Dataset entries:
-- ==== Sys2Proof/Laws/Memory.lean ====
section
/-! SUPPORT. Memory: a read after a write, the canonical form and the byte-sequence accesses (20_memory.md R54, R61). -/

namespace Sys2Proof.Machine

/-- A write leaves every other address as it was, whatever the list's form (R59). -/
theorem Memory.read_write_ne (m : Memory) {a b : Nat} (v : Byte) (h : b ≠ a) : (m.write a v).read b = m.read b := by
  induction m with
  | nil =>
    unfold Memory.write
    split <;> simp [Memory.read, h]
  | cons c rest ih =>
    obtain ⟨c1, u⟩ := c
    unfold Memory.write
    by_cases h1 : a < c1
    · simp only [h1, if_true]
      split
      · rfl
      · simp [Memory.read, h]
    · by_cases h2 : a = c1
      · subst h2
        simp only [Nat.lt_irrefl, if_false, if_true]
        split <;> simp [Memory.read, h]
      · simp only [h1, h2, if_false, Memory.read, ih]

/-- An address below every listed one is unlisted. -/
theorem Memory.read_of_below (m : Memory) (a : Nat) (h : ∀ c ∈ m, a < c.1) : m.read a = Memory.unlisted a := by
  induction m with
  | nil => rfl
  | cons c rest ih =>
    obtain ⟨c1, u⟩ := c
    have hc : a < c1 := h _ (List.mem_cons_self ..)
    simp only [Memory.read, Nat.ne_of_lt hc, if_false]
    exact ih fun d hd => h d (List.mem_cons_of_mem _ hd)

theorem Memory.wf_cons {c : Host.Cell} {rest : Memory} :
    Memory.wf (c :: rest) ↔ (∀ d ∈ rest, c.1 < d.1) ∧ c.1 < Config.memSize ∧ c.2 ≠ Memory.unlisted c.1 ∧ Memory.wf rest := by
  unfold Memory.wf
  rw [List.pairwise_cons]
  constructor
  · rintro ⟨⟨h1, h2⟩, h3⟩
    have hc := h3 c (List.mem_cons_self ..)
    exact ⟨h1, hc.1, hc.2, h2, fun d hd => h3 d (List.mem_cons_of_mem _ hd)⟩
  · rintro ⟨h1, h2, h3, h4, h5⟩
    refine ⟨⟨h1, h4⟩, fun d hd => ?_⟩
    rcases List.mem_cons.1 hd with rfl | hd
    · exact ⟨h2, h3⟩
    · exact h5 d hd

/-- A write reads back, in a canonical memory (R61). -/
theorem Memory.read_write_self {m : Memory} (a : Nat) (v : Byte) (h : m.wf) : (m.write a v).read a = v := by
  induction m with
  | nil =>
    unfold Memory.write
    split <;> simp [Memory.read, *]
  | cons c rest ih =>
    obtain ⟨c1, u⟩ := c
    obtain ⟨hlt, hsz, hne, hrest⟩ := Memory.wf_cons.1 h
    unfold Memory.write
    by_cases h1 : a < c1
    · simp only [h1, if_true]
      split
      · rename_i hv
        rw [hv]
        refine Memory.read_of_below _ _ fun d hd => ?_
        rcases List.mem_cons.1 hd with rfl | hd
        · exact h1
        · exact Nat.lt_trans h1 (hlt d hd)
      · simp [Memory.read]
    · by_cases h2 : a = c1
      · subst h2
        simp only [Nat.lt_irrefl, if_false, if_true]
        split
        · rename_i hv
          rw [hv]
          exact Memory.read_of_below _ _ fun d hd => hlt d hd
        · simp [Memory.read]
      · simp only [h1, h2, if_false, Memory.read]
        exact ih hrest

theorem Memory.mem_write {m : Memory} {a : Nat} {v : Byte} {c : Host.Cell} (h : c ∈ m.write a v) :
    (c = (a, v) ∧ v ≠ Memory.unlisted a) ∨ c ∈ m := by
  induction m with
  | nil =>
    unfold Memory.write at h
    split at h
    · simp at h
    · rename_i hv
      left
      exact ⟨by simpa using h, hv⟩
  | cons d rest ih =>
    obtain ⟨d1, u⟩ := d
    unfold Memory.write at h
    by_cases h1 : a < d1
    · simp only [h1, if_true] at h
      split at h
      · exact .inr h
      · rename_i hv
        rcases List.mem_cons.1 h with h | h
        · exact .inl ⟨h, hv⟩
        · exact .inr h
    · by_cases h2 : a = d1
      · subst h2
        simp only [Nat.lt_irrefl, if_false, if_true] at h
        split at h
        · exact .inr (List.mem_cons_of_mem _ h)
        · rename_i hv
          rcases List.mem_cons.1 h with h | h
          · exact .inl ⟨h, hv⟩
          · exact .inr (List.mem_cons_of_mem _ h)
      · simp only [h1, h2, if_false] at h
        rcases List.mem_cons.1 h with h | h
        · exact .inr (h ▸ List.mem_cons_self ..)
        · exact (ih h).imp id (List.mem_cons_of_mem _)

/-- A write inside the address space keeps the canonical form. -/
theorem Memory.write_wf {m : Memory} {a : Nat} (v : Byte) (h : m.wf) (ha : a < Config.memSize) : (m.write a v).wf := by
  induction m with
  | nil =>
    unfold Memory.write
    split
    · exact h
    · rename_i hv
      exact Memory.wf_cons.2 ⟨by simp, ha, hv, h⟩
  | cons c rest ih =>
    obtain ⟨c1, u⟩ := c
    obtain ⟨hlt, hsz, hne, hrest⟩ := Memory.wf_cons.1 h
    have hw := ih hrest
    unfold Memory.write
    by_cases h1 : a < c1
    · simp only [h1, if_true]
      split
      · exact h
      · rename_i hv
        refine Memory.wf_cons.2 ⟨fun d hd => ?_, ha, hv, h⟩
        rcases List.mem_cons.1 hd with rfl | hd
        · exact h1
        · exact Nat.lt_trans h1 (hlt d hd)
    · by_cases h2 : a = c1
      · subst h2
        simp only [Nat.lt_irrefl, if_false, if_true]
        split
        · exact hrest
        · rename_i hv
          exact Memory.wf_cons.2 ⟨hlt, ha, hv, hrest⟩
      · simp only [h1, h2, if_false]
        refine Memory.wf_cons.2 ⟨fun d hd => ?_, hsz, hne, hw⟩
        rcases Memory.mem_write hd with ⟨rfl, -⟩ | hd
        · show c1 < a
          omega
        · exact hlt d hd

theorem Memory.nil_wf : Memory.wf [] := ⟨List.Pairwise.nil, by simp⟩

/-- The unchecked byte sequence keeps the canonical form when it stays inside the address space. -/
theorem Memory.writeAll_wf {m : Memory} {a : Nat} (bytes : List Byte) (h : m.wf)
    (hb : a + bytes.length ≤ Config.memSize) : (m.writeAll a bytes).wf := by
  induction bytes generalizing m a with
  | nil => exact h
  | cons v vs ih =>
    simp only [List.length_cons] at hb
    exact ih (Memory.write_wf v h (by omega)) (by omega)

/-- The unchecked byte sequence leaves the other addresses as they were. -/
theorem Memory.read_writeAll_outside (m : Memory) (a b : Nat) (bytes : List Byte)
    (h : b < a ∨ a + bytes.length ≤ b) : (m.writeAll a bytes).read b = m.read b := by
  induction bytes generalizing m a with
  | nil => rfl
  | cons v vs ih =>
    simp only [List.length_cons] at h
    unfold Memory.writeAll
    rw [ih _ _ (by omega), Memory.read_write_ne _ _ (by omega)]

/-- The unchecked byte sequence reads back. -/
theorem Memory.read_writeAll_inside {m : Memory} {a i : Nat} (bytes : List Byte) (h : m.wf)
    (hb : a + bytes.length ≤ Config.memSize) (hi : i < bytes.length) :
    (m.writeAll a bytes).read (a + i) = bytes[i] := by
  induction bytes generalizing m a i with
  | nil => simp at hi
  | cons v vs ih =>
    simp only [List.length_cons] at hb hi
    unfold Memory.writeAll
    cases i with
    | zero =>
      rw [Memory.read_writeAll_outside _ _ _ _ (by omega)]
      simpa using Memory.read_write_self a v h
    | succ j =>
      have := ih (m := m.write a v) (a := a + 1) (i := j) (Memory.write_wf v h (by omega)) (by omega) (by omega)
      simpa [Nat.add_assoc, Nat.add_comm 1 j] using this

/-- `MemWrite` in range, and out of it (R54). -/
theorem memWrite_eq (m : Memory) (a : Nat) (v : Byte) :
    memWrite m a v = if 4096 ≤ a then .error ⟨.memoryOutOfRange, BitVec.ofNat 17 a⟩ else .ok (m.write a v) := rfl

/-- `MemRead` in range, and out of it (R54). -/
theorem memRead_eq (m : Memory) (a : Nat) :
    memRead m a = if 4096 ≤ a then .error ⟨.memoryOutOfRange, BitVec.ofNat 17 a⟩ else .ok (m.read a) := rfl

/-- Everything a checked byte sequence can do: all of it in range, or the first address out of range raises (R54, R246). -/
theorem memWriteBytes_eq (m : Memory) (a : Nat) (bytes : List Byte) :
    memWriteBytes m a bytes =
      if a + bytes.length ≤ 4096 ∨ bytes = [] then .ok (m.writeAll a bytes)
      else .error ⟨.memoryOutOfRange, BitVec.ofNat 17 (max 4096 a)⟩ := by
  induction bytes generalizing m a with
  | nil => simp [memWriteBytes, Memory.writeAll]
  | cons v vs ih =>
    unfold memWriteBytes
    rw [memWrite_eq]
    by_cases ha : 4096 ≤ a
    · simp only [ha, if_true]
      have : ¬(a + (v :: vs).length ≤ 4096 ∨ v :: vs = []) := by simp; omega
      simp only [this, if_false, Nat.max_eq_right ha]
    · simp only [ha, if_false, ih, Memory.writeAll, List.length_cons]
      by_cases hv : vs = []
      · subst hv
        have : a + (0 + 1) ≤ 4096 := by omega
        simp [this]
      · by_cases hl : a + 1 + vs.length ≤ 4096
        · have : a + (vs.length + 1) ≤ 4096 := by omega
          simp [hl, this]
        · have h2 : ¬ a + (vs.length + 1) ≤ 4096 := by omega
          have hlen : 0 < vs.length := List.length_pos_iff.2 hv
          simp only [hl, h2, hv, or_self, if_false, reduceCtorEq]
          congr 3
          omega

/-- Everything a checked byte-sequence read can do (R54, R246). -/
theorem memReadBytes_eq (m : Memory) (a n : Nat) :
    memReadBytes m a n =
      if a + n ≤ 4096 ∨ n = 0 then .ok ((List.range n).map fun k => m.read (a + k))
      else .error ⟨.memoryOutOfRange, BitVec.ofNat 17 (max 4096 a)⟩ := by
  induction n generalizing a with
  | zero => simp [memReadBytes]
  | succ n ih =>
    unfold memReadBytes memRead
    by_cases ha : Config.memSize ≤ a
    · have ha' : 4096 ≤ a := ha
      have : ¬(a + (n + 1) ≤ 4096 ∨ n + 1 = 0) := by omega
      simp only [ha, if_true, this, if_false, Nat.max_eq_right ha']
    · have ha' : ¬ 4096 ≤ a := ha
      simp only [ha, if_false, ih]
      by_cases hn : n = 0
      · subst hn
        have : a + (0 + 1) ≤ 4096 := by omega
        simp [this]
      · by_cases hl : a + 1 + n ≤ 4096
        · have h1 : a + (n + 1) ≤ 4096 := by omega
          simp only [hl, h1, true_or, if_true, List.range_succ_eq_map, List.map_cons, List.map_map, Nat.add_zero]
          congr 2
          apply List.map_congr_left
          intro k _
          simp [Nat.add_assoc, Nat.add_comm 1 k]
        · have h1 : ¬ a + (n + 1) ≤ 4096 := by omega
          have h2 : n + 1 ≠ 0 := by omega
          simp only [hl, h1, hn, h2, or_self, if_false]
          congr 3
          omega

/-- Outside the font's 80 bytes an unlisted address reads as 0 (R30, R52). -/
theorem Memory.unlisted_outside {a : Nat} (h : ¬(0x050 ≤ a ∧ a < 0x0A0)) : Memory.unlisted a = 0 := by
  unfold Memory.unlisted
  split
  · rename_i hb
    have hb' : 0x050 ≤ a := hb
    have hl : Config.defaultFont.toList.length ≤ a - Config.fontBase := by
      rw [Vector.length_toList]
      show 80 ≤ a - 0x050
      omega
    exact List.getD_eq_default _ _ hl
  · rfl

/-- Memory after Init is canonical, whatever the FONT (R270). -/
theorem Memory.ofFont_wf (font : Font) : (Memory.ofFont font).wf :=
  Memory.writeAll_wf _ Memory.nil_wf (by simp [Config.fontBase, Config.memSize])

/-- A loaded program leaves memory canonical, and so does a load that fails (R65). -/
theorem loadProgram_wf {bytes : List Byte} {s : State} (h : s.mem.wf) : (loadProgram bytes s).1.mem.wf := by
  unfold loadProgram
  split
  · exact h
  · rename_i hn
    have hn' : ¬ 3584 < bytes.length := hn
    refine Memory.writeAll_wf _ h ?_
    simp only [Config.loadAddr, Config.memSize]
    omega

/-- The memory right after reset is canonical. -/
theorem State.reset_mem_wf : State.reset.mem.wf := Memory.nil_wf

end Sys2Proof.Machine
end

[Description of the task]
What you return should be exactly the lines above, starting at the one with "exact List.getD_eq_default _ _ hl" and ending at the one with "fails (R65). -/", and nothing else.

[Output for this task]
    exact List.getD_eq_default _ _ hl
  · rfl

/-- Memory after Init is canonical, whatever the FONT (R270). -/
theorem Memory.ofFont_wf (font : Font) : (Memory.ofFont font).wf :=
  Memory.writeAll_wf _ Memory.nil_wf (by simp [Config.fontBase, Config.memSize])

/-- A loaded program leaves memory canonical, and so does a load that fails (R65). -/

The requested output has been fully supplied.